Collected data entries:
======

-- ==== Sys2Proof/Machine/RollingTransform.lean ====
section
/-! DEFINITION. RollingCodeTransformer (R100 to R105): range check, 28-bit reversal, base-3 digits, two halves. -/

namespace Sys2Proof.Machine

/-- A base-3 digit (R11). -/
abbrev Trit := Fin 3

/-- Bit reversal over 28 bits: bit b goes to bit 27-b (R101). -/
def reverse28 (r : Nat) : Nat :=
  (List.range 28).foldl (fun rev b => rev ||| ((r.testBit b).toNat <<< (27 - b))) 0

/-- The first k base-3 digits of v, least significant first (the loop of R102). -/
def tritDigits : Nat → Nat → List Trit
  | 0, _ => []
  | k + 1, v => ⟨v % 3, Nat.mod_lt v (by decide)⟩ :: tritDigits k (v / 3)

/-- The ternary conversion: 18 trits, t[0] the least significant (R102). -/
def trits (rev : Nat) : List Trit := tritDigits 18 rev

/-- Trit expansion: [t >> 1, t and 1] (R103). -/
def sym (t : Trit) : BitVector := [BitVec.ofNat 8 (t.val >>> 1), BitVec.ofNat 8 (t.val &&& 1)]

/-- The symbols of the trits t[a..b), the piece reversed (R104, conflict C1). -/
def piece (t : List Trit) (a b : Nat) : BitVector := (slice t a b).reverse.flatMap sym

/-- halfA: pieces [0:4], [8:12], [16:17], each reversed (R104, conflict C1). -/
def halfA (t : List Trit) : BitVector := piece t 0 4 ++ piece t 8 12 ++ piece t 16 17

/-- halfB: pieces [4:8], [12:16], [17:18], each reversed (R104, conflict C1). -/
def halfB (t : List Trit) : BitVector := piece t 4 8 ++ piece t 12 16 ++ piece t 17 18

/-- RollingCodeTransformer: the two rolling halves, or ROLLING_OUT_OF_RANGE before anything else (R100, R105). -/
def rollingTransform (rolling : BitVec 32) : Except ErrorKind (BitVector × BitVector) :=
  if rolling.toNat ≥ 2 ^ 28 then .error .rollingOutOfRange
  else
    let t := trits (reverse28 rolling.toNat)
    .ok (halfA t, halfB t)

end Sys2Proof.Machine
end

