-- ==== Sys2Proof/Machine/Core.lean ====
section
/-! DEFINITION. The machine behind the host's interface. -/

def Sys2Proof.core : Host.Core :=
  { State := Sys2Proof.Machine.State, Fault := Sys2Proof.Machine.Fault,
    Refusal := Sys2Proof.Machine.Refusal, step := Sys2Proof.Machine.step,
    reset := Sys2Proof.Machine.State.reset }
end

======

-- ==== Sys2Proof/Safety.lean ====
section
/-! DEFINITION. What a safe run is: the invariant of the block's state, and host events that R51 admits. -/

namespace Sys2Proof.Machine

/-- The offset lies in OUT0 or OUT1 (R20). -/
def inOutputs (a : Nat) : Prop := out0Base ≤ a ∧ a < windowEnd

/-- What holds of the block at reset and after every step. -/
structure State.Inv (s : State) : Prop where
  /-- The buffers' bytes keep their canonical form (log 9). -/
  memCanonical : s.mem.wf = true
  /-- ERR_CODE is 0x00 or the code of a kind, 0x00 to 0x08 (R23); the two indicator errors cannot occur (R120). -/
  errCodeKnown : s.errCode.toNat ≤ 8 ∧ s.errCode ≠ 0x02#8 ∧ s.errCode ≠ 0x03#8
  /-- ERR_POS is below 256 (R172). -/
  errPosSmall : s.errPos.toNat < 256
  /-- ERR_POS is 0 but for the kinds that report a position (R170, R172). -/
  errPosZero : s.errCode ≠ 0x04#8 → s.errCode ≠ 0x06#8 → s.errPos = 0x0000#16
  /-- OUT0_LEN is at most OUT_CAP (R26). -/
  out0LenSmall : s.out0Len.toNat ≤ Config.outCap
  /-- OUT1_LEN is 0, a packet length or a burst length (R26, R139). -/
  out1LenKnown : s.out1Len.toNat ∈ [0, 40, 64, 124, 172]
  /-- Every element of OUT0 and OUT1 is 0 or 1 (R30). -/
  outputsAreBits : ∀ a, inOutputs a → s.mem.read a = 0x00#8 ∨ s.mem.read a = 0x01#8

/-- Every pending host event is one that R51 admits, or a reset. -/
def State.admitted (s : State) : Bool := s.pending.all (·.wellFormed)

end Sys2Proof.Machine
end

======

Brief —
Could you reproduce, exactly, every line above from the line with "-- ==== Sys2Proof/Machine/RollingTransform.lean" to the line with "abbrev Trit := Fin 3", and no other line? Both ends count.

Output of the exercise —
-- ==== Sys2Proof/Machine/RollingTransform.lean ====
section
/-! DEFINITION. RollingCodeTransformer (R100 to R105): range check, 28-bit reversal, base-3 digits, two halves. -/

namespace Sys2Proof.Machine

/-- A base-3 digit (R11). -/
abbrev Trit := Fin 3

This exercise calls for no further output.